[Task goal] In the records below, find every line with the word "Bool" and copy it.

[Material provided]
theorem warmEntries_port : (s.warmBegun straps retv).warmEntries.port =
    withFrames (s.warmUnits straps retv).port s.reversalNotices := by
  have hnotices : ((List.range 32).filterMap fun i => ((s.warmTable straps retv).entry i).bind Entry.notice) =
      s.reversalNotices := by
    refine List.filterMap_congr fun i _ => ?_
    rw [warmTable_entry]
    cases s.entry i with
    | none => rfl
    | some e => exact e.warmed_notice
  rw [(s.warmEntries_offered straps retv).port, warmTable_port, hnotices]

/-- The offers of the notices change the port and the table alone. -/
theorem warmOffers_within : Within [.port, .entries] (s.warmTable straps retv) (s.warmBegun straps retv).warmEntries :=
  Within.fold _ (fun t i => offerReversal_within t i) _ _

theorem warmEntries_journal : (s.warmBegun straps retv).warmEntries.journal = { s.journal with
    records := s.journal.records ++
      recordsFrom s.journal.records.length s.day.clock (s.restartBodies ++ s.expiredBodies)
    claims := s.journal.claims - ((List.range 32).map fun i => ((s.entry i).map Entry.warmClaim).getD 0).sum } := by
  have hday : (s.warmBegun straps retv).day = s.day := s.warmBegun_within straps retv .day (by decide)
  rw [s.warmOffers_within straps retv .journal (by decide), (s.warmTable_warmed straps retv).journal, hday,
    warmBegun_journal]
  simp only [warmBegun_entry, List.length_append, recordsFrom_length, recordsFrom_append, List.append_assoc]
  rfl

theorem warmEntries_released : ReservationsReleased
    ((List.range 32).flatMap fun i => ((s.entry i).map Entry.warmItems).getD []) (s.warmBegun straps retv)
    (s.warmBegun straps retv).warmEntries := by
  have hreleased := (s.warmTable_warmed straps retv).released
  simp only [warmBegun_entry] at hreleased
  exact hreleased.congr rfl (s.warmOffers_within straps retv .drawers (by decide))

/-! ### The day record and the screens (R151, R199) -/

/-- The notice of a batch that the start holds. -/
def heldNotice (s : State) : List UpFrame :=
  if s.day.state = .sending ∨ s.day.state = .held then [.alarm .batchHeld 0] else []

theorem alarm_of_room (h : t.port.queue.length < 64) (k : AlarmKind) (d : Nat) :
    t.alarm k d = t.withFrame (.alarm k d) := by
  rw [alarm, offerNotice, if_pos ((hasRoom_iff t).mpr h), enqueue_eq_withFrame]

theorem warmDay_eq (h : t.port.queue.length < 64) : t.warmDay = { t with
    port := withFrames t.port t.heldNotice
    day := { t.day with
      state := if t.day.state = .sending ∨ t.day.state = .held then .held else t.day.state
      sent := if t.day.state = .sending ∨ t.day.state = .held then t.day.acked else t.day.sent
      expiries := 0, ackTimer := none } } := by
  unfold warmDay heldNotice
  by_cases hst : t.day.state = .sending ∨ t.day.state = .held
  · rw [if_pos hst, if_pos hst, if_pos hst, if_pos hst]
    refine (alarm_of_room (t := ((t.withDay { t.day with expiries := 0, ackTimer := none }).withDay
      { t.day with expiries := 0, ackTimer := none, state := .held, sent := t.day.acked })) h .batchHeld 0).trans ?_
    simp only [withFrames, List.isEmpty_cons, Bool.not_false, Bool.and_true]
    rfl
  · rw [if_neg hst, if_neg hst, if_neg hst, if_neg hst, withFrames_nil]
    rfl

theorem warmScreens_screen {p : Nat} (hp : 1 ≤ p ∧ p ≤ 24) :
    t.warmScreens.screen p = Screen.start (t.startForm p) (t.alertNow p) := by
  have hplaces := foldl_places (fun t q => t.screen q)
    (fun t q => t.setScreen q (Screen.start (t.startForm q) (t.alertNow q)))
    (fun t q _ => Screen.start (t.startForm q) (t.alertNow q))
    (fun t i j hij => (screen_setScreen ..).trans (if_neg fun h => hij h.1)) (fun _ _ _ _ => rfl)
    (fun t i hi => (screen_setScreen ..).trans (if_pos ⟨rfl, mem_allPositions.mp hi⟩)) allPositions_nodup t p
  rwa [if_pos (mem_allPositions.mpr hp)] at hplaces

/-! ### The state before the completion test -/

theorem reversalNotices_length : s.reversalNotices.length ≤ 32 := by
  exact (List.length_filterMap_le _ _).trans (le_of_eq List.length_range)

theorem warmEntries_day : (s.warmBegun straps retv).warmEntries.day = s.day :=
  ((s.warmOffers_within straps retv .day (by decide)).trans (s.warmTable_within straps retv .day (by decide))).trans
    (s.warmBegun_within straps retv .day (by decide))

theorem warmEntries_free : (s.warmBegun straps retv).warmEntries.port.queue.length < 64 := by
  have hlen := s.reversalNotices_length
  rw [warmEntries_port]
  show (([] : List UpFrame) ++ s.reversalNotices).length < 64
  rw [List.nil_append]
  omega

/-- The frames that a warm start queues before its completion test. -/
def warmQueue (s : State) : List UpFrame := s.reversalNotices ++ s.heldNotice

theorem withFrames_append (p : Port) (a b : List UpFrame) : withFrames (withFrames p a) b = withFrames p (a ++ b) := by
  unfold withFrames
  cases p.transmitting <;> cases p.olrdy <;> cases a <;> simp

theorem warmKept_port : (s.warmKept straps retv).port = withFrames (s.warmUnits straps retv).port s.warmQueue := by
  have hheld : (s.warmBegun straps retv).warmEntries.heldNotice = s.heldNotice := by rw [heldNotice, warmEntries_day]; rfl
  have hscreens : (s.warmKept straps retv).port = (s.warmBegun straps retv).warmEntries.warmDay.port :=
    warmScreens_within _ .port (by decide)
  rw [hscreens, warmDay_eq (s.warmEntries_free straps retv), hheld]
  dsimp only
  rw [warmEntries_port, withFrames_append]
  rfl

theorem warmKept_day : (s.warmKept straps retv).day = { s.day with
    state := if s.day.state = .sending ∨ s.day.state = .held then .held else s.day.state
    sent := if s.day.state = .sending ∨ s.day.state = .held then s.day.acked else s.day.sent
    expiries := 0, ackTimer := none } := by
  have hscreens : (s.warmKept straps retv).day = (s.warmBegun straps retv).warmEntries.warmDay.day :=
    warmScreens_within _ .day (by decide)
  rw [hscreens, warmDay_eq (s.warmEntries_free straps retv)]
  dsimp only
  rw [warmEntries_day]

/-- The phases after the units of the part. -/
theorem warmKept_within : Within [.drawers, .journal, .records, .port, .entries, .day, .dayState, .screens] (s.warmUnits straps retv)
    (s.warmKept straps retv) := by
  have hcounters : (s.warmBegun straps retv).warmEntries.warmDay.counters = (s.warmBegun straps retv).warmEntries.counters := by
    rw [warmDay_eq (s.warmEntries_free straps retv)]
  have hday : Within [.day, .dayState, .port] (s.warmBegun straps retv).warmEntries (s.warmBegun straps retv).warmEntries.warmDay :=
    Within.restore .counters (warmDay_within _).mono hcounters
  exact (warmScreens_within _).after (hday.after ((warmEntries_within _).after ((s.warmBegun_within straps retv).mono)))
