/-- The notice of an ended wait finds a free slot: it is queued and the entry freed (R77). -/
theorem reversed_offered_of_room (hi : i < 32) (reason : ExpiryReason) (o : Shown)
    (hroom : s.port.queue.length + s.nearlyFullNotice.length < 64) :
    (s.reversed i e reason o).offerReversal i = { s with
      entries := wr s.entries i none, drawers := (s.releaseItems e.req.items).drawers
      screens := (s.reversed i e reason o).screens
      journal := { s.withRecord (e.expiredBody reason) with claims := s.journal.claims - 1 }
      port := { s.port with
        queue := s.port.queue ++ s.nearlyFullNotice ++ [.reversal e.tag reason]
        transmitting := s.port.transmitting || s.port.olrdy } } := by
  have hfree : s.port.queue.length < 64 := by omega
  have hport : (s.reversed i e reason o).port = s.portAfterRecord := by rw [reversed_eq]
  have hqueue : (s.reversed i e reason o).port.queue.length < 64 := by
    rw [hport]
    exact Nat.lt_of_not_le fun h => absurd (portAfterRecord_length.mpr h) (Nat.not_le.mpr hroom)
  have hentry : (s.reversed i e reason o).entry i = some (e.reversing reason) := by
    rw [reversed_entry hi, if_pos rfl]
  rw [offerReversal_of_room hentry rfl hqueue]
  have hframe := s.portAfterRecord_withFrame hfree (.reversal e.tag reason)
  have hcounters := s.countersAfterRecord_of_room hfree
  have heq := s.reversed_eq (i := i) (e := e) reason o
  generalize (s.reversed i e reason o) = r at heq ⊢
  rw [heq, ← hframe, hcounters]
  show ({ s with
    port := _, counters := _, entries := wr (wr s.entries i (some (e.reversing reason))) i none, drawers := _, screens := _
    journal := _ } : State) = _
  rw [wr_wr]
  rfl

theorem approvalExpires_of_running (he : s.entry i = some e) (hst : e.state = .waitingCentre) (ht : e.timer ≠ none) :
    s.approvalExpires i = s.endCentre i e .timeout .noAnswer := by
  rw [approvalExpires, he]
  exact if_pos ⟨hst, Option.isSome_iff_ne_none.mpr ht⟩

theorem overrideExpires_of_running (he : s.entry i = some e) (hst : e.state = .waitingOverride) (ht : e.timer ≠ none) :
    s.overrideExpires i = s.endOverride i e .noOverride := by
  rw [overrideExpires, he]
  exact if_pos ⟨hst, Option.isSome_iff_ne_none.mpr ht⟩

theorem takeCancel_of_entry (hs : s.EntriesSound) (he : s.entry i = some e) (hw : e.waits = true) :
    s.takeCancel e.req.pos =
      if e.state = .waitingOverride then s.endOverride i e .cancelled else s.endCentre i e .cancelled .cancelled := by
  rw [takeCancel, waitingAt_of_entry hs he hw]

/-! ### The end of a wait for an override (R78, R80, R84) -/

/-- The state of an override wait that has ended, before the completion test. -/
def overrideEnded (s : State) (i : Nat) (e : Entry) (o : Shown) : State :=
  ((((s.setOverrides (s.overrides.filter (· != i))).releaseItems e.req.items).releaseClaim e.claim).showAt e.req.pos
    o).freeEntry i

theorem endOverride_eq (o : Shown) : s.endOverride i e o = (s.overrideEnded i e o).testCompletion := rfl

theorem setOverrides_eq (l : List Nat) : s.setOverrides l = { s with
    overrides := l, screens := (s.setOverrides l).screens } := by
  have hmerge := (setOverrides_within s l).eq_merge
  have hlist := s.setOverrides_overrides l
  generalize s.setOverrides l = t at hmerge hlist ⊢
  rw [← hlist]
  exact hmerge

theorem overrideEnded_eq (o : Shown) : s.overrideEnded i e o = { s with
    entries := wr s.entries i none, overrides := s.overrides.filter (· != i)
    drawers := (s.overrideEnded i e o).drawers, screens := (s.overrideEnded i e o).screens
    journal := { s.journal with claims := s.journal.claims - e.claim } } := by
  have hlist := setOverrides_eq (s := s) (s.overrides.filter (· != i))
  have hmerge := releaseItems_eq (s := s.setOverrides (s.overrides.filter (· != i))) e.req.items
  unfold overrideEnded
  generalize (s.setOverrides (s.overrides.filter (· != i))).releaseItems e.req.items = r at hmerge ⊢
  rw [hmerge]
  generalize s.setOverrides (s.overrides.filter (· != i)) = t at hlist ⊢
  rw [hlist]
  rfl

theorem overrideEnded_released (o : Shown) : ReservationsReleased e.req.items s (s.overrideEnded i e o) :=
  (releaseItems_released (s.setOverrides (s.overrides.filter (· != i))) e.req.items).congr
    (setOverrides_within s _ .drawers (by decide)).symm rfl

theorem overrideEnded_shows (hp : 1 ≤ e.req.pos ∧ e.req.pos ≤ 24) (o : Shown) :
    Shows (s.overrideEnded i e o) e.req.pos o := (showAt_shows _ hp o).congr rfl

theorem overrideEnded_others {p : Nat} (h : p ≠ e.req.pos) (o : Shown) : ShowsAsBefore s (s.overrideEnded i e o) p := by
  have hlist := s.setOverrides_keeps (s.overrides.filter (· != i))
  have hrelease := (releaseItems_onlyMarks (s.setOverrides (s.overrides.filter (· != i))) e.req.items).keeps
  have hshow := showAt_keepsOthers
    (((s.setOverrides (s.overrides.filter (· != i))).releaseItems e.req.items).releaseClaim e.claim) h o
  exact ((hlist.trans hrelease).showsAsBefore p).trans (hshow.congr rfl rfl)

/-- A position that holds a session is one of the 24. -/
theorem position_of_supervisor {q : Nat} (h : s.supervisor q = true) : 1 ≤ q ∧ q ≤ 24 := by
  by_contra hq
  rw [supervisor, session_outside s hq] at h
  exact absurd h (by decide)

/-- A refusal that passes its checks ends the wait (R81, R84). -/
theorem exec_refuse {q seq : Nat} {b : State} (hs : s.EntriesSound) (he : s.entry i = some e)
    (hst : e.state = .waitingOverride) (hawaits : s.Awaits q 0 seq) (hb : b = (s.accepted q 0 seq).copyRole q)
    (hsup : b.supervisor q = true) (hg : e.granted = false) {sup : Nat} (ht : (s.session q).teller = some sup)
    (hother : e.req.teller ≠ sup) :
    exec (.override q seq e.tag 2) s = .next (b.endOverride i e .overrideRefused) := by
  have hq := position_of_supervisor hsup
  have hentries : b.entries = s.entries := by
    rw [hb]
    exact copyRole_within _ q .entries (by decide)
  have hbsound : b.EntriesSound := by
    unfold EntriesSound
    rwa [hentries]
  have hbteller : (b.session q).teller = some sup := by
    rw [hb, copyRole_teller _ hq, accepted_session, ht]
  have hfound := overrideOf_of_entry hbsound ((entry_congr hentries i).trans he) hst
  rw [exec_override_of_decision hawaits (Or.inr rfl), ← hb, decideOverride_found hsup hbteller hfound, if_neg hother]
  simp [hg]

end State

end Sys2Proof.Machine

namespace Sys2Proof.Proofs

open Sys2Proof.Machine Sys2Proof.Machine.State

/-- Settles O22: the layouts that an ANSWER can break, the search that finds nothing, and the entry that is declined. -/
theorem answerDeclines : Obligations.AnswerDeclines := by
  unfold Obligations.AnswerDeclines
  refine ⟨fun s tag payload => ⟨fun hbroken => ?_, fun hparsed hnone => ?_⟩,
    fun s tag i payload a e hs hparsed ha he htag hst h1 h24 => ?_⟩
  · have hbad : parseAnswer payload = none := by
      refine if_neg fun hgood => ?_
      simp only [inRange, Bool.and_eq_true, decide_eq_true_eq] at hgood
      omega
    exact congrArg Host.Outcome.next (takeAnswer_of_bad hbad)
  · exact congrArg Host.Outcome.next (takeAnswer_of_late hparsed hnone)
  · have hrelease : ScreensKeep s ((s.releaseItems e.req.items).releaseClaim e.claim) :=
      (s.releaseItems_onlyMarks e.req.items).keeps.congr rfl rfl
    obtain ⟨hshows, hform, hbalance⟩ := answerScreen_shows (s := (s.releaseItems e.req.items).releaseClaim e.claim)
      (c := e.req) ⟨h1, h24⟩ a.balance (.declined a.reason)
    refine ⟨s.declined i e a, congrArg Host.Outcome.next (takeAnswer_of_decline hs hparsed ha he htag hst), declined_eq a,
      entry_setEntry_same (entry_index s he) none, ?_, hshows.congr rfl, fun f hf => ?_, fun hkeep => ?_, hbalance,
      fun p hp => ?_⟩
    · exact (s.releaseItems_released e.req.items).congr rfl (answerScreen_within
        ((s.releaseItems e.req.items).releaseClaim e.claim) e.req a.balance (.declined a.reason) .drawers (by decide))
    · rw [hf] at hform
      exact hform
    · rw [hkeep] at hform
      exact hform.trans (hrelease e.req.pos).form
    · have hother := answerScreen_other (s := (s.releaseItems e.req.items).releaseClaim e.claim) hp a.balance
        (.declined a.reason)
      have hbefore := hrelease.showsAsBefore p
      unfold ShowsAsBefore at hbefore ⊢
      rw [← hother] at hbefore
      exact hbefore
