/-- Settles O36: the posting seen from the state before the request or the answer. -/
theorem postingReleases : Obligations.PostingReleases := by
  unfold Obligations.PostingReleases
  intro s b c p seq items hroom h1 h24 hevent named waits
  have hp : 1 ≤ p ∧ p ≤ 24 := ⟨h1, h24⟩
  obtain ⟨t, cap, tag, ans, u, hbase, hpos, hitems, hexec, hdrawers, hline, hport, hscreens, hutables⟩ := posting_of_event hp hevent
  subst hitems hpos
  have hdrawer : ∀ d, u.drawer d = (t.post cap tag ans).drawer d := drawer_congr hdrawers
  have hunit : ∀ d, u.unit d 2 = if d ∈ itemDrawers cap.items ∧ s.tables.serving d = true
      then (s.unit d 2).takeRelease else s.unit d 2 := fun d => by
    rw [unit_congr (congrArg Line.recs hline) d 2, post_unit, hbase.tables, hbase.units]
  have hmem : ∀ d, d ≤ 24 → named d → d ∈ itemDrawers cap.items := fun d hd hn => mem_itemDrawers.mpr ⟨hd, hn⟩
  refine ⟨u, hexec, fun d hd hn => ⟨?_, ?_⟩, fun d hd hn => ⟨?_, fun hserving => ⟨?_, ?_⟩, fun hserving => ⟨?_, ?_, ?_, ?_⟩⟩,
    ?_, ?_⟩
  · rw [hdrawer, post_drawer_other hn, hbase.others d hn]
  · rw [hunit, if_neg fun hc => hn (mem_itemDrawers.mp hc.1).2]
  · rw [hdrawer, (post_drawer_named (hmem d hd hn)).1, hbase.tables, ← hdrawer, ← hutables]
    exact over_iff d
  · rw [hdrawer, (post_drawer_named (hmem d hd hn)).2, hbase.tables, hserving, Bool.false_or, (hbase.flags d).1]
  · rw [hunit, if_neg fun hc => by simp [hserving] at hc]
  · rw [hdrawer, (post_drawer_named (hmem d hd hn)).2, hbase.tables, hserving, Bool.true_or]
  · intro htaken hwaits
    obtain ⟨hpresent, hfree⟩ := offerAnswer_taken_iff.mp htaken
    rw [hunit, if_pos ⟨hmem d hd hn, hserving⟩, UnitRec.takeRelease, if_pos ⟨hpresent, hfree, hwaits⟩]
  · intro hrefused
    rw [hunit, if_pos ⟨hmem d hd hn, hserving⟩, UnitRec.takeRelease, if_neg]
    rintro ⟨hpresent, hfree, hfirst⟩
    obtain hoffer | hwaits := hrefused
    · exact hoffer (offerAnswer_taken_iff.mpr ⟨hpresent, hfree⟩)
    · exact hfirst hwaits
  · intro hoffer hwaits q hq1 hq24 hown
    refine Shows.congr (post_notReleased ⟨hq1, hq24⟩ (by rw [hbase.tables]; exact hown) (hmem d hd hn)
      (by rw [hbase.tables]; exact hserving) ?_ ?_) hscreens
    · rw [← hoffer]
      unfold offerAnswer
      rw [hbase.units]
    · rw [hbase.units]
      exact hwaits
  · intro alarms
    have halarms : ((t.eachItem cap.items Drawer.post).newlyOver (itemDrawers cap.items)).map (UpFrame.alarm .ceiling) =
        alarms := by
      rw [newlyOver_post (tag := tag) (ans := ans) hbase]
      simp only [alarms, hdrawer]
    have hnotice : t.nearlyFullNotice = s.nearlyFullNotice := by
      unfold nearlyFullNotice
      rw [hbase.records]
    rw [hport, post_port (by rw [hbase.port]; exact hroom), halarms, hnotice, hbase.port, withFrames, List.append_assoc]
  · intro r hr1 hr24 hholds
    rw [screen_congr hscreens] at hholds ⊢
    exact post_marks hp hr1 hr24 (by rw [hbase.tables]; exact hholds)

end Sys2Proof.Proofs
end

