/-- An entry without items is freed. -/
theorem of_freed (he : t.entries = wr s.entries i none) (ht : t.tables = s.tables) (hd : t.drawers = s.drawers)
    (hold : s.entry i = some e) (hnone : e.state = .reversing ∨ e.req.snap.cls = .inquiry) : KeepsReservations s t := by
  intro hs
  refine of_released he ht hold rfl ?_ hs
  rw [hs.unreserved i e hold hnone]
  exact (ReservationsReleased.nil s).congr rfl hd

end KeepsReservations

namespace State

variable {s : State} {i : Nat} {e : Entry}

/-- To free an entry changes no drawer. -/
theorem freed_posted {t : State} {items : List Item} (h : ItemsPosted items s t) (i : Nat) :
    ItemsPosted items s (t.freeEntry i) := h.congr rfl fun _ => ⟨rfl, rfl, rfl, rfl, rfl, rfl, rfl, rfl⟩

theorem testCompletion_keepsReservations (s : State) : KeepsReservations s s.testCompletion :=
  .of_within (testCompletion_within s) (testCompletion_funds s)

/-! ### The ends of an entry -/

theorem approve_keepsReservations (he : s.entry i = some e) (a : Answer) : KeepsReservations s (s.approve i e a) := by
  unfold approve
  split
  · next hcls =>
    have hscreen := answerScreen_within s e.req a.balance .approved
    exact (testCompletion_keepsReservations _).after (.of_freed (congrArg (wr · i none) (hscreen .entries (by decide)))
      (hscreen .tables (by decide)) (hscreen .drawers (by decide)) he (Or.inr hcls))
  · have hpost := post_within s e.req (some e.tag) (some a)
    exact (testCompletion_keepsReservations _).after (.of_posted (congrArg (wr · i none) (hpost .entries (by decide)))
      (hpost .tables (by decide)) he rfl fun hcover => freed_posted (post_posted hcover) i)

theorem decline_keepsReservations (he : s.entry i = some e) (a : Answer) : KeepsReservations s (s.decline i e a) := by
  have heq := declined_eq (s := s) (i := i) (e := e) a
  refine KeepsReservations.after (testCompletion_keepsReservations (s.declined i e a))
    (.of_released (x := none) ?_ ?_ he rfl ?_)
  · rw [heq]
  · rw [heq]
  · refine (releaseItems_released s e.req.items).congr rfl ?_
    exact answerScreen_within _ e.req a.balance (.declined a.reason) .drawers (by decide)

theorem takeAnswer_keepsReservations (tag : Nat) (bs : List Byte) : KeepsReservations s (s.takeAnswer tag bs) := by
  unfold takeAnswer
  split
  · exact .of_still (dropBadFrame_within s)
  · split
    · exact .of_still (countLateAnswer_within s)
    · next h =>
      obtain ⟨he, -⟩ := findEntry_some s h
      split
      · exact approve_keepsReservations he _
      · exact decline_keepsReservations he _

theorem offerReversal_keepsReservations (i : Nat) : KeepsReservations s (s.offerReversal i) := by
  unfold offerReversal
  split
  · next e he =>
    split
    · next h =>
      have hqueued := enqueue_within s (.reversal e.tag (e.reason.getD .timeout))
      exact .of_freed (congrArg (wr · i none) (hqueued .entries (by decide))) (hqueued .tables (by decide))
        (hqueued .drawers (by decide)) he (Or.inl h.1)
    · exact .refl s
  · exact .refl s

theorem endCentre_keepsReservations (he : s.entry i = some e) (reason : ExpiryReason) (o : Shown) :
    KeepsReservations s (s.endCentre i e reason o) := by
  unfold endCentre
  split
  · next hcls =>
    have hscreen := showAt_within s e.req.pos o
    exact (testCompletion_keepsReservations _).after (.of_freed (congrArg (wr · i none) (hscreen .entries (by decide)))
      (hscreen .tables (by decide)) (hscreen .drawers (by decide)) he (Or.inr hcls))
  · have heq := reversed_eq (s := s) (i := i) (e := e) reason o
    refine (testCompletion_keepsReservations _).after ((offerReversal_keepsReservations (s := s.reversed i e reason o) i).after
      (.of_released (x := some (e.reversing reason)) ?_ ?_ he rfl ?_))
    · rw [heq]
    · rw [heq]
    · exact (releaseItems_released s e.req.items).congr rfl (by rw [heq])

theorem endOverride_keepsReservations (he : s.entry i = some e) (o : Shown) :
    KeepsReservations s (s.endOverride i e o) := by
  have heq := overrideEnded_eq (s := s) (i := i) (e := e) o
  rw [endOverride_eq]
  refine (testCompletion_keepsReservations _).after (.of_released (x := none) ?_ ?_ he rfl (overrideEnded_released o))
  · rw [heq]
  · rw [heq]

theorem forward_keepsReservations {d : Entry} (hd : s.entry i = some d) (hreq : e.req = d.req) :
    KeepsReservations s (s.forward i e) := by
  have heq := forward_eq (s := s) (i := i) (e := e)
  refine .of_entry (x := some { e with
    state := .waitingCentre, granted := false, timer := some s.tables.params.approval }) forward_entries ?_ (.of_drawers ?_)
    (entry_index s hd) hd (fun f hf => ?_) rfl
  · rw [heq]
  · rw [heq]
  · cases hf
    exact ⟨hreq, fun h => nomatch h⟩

[Answer to the exercise]
    simp only [withFrames, List.isEmpty_cons, Bool.not_false, Bool.and_true]
      simp only [inRange, Bool.and_eq_true, decide_eq_true_eq] at hgood
  · rw [hdrawer, (post_drawer_named (hmem d hd hn)).2, hbase.tables, hserving, Bool.false_or, (hbase.flags d).1]
  · rw [hdrawer, (post_drawer_named (hmem d hd hn)).2, hbase.tables, hserving, Bool.true_or]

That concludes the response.